Herewith predictions of Mercman:-

Tottenham Hotspur 2 Manchester City 0
Charlton Athletic 1 Everton 1
Portsmouth 2 Blackburn Rovers 1
Sunderland 1 Fulham 1
Wigan Athletic 2 Birmingham City 2
Aston Villa 2 West Bromwich Albion 1
Chelsea 3 West Ham United 0
Liverpool 2 Bolton Wanderers 0
Middlesborough 2 Newcastle United 1
Manchester United 1 Arsenal 1


----------



## Gizmo750 (Sep 16, 2004)

Vic,

Are you counting the Sunderland v Fulham game as 0 - 1?
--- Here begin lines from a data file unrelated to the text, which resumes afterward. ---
-- ==== Sys2Proof/Laws/Keep.lean ====
section
/-! SUPPORT. What the shared operations do to memory, said once each: `f_mem` says that an operation leaves every byte of memory as it
was, `f_keeps` that one that may write memory keeps its canonical form. -/

namespace Sys2Proof.Machine

open Sys2Proof

/-! ### Folds, choices and the results of an access -/

/-- A fold of changes that each leave memory alone leaves it alone. -/
@[simp] theorem foldl_mem {α : Type} (f : State → α → State) (l : List α) (s : State) (h : ∀ a x, (f a x).mem = a.mem) :
    (l.foldl f s).mem = s.mem := by
  induction l generalizing s with
  | nil => rfl
  | cons x l ih => rw [List.foldl_cons, ih, h]
@[simp] theorem ite_mem (c : Prop) [Decidable c] (a b : State) : (if c then a else b).mem = if c then a.mem else b.mem := by
  split <;> rfl
@[simp] theorem getD_map_mem {α : Type} (o : Option α) (g : α → State) (s : State) (m : List Host.Cell) (h : ∀ x, (g x).mem = m) (hs : s.mem = m) :
    ((o.map g).getD s).mem = m := by
  cases o <;> simp [h, hs]
@[simp] theorem foldl_keeps {α : Type} (f : State → α → State) (l : List α) (s : State)
    (h : ∀ a x, Memory.wf a.mem = true → Memory.wf (f a x).mem = true) (hs : Memory.wf s.mem = true) : Memory.wf (l.foldl f s).mem = true := by
  induction l generalizing s with
  | nil => exact hs
  | cons x l ih => exact ih _ (h _ _ hs)
@[simp] theorem ite_keeps (c : Prop) [Decidable c] (a b : List Host.Cell) (ha : Memory.wf a = true) (hb : Memory.wf b = true) :
    Memory.wf (if c then a else b) = true := by
  split <;> assumption
@[simp] theorem getD_map_keeps {α : Type} (o : Option α) (g : α → State) (s : State) (h : ∀ x, Memory.wf (g x).mem = true)
    (hs : Memory.wf s.mem = true) : Memory.wf ((o.map g).getD s).mem = true := by
  cases o <;> simp [h, hs]
/-- The state in which a checked access ends. -/
def Checked.state : Checked → State
  | .ok _ s => s
  | .stop s => s
@[simp] theorem Checked.state_ok (p : Place) (s : State) : (Checked.ok p s).state = s := rfl
@[simp] theorem Checked.state_stop (s : State) : (Checked.stop s).state = s := rfl
@[simp] theorem WriteEnd.state_done (s : State) : (WriteEnd.done s).state = s := rfl
@[simp] theorem WriteEnd.state_waits (s : State) : (WriteEnd.waits s).state = s := rfl
@[simp] theorem WriteEnd.state_dropped (s : State) : (WriteEnd.dropped s).state = s := rfl


/-! ### Operations of Machine/Memory.lean -/

@[simp] theorem writeDirect_keeps (s : State) (l n x : Nat) (h : Memory.wf s.mem = true) :
    Memory.wf (writeDirect s l n x).mem = true := by
  simp [writeDirect, h]
@[simp] theorem writeDraft_mem (s : State) (tag l n x : Nat) : (writeDraft s tag l n x).mem = s.mem := by
  simp [writeDraft]
@[simp] theorem setFe_mem (s : State) (g : Nat) (full : Bool) : (State.setFe s g full).mem = s.mem := by
  simp [State.setFe]
@[simp] theorem emptyGranules_keeps (s : State) (l n : Nat) (h : Memory.wf s.mem = true) :
    Memory.wf (State.emptyGranules s l n).mem = true := by
  simp [State.emptyGranules, h]

/-! ### Operations of Machine/World.lean -/

@[simp] theorem writeEvent_keeps (s : State) (base size : Nat) (e : Event) (h : Memory.wf s.mem = true) :
    Memory.wf (writeEvent s base size e).mem = true := by
  unfold writeEvent
  exact wf_writeNat _ _ _ _ (wf_writeNat _ _ _ _ (wf_writeNat _ _ _ _ (wf_writeNat _ _ _ _ (wf_writeNat _ _ _ _ h))))
@[simp] theorem drainList_keeps (base size : Nat) (l : List Event) (s : State) (h : Memory.wf s.mem = true) :
    Memory.wf (drainList base size l s).1.mem = true := by
  induction l generalizing s with
  | nil => exact h
  | cons e r ih =>
    unfold drainList
    split
    · exact ih _ (writeEvent_keeps _ _ _ _ h)
    · exact h
@[simp] theorem writeLost_keeps (s : State) (die : Nat) (h : Memory.wf s.mem = true) : Memory.wf (s.writeLost die).mem = true := by
  unfold State.writeLost; repeat' split
  all_goals simp [h]
@[simp] theorem addLost_keeps (s : State) (die : Nat) (h : Memory.wf s.mem = true) : Memory.wf (State.addLost s die).mem = true :=
  writeLost_keeps _ _ h
@[simp] theorem drainEvents_keeps (s : State) (die : Nat) (h : Memory.wf s.mem = true) : Memory.wf (s.drainEvents die).mem = true := by
  unfold State.drainEvents
  split
  · exact h
  · split
    · exact h
    · dsimp only
      split
      · exact drainList_keeps _ _ _ _ (drainList_keeps _ _ _ _ (writeLost_keeps _ _ h))
      · exact drainList_keeps _ _ _ _ (writeLost_keeps _ _ h)
@[simp] theorem postEvent_keeps (s : State) (die code : Nat) (a b : Word) (h : Memory.wf s.mem = true) :
    Memory.wf (State.postEvent s die code a b).mem = true := by
  unfold State.postEvent
  split
  · exact h
  · dsimp only
    split
    · exact drainEvents_keeps _ _ h
    · exact addLost_keeps _ _ h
Or is it going down as a void game?


----------



## NickP (May 6, 2002)

Gizmo750 said:


> Vic,
> 
> Are you counting the Sunderland v Fulham game as 0 - 1?
> 
> Or is it going down as a void game?


Got to be a void game I reckon


----------



## Gizmo750 (Sep 16, 2004)

NickP said:


> Gizmo750 said:
> 
> 
> > Vic,
> ...


Thought you might, personally I think the result should stand - funny that eh :wink: :lol:


----------



## genocidalduck (May 19, 2005)

I'm pretty happy with the score standing


----------



## jonah (Aug 17, 2002)

Gizmo750 said:


> NickP said:
> 
> 
> > Gizmo750 said:
> ...


I'm with Nick :wink: Has to be Void :?


----------



## ttvic (Jul 4, 2003)

Re Sunderland v Fulham I am going to award everyone 4 points.


----------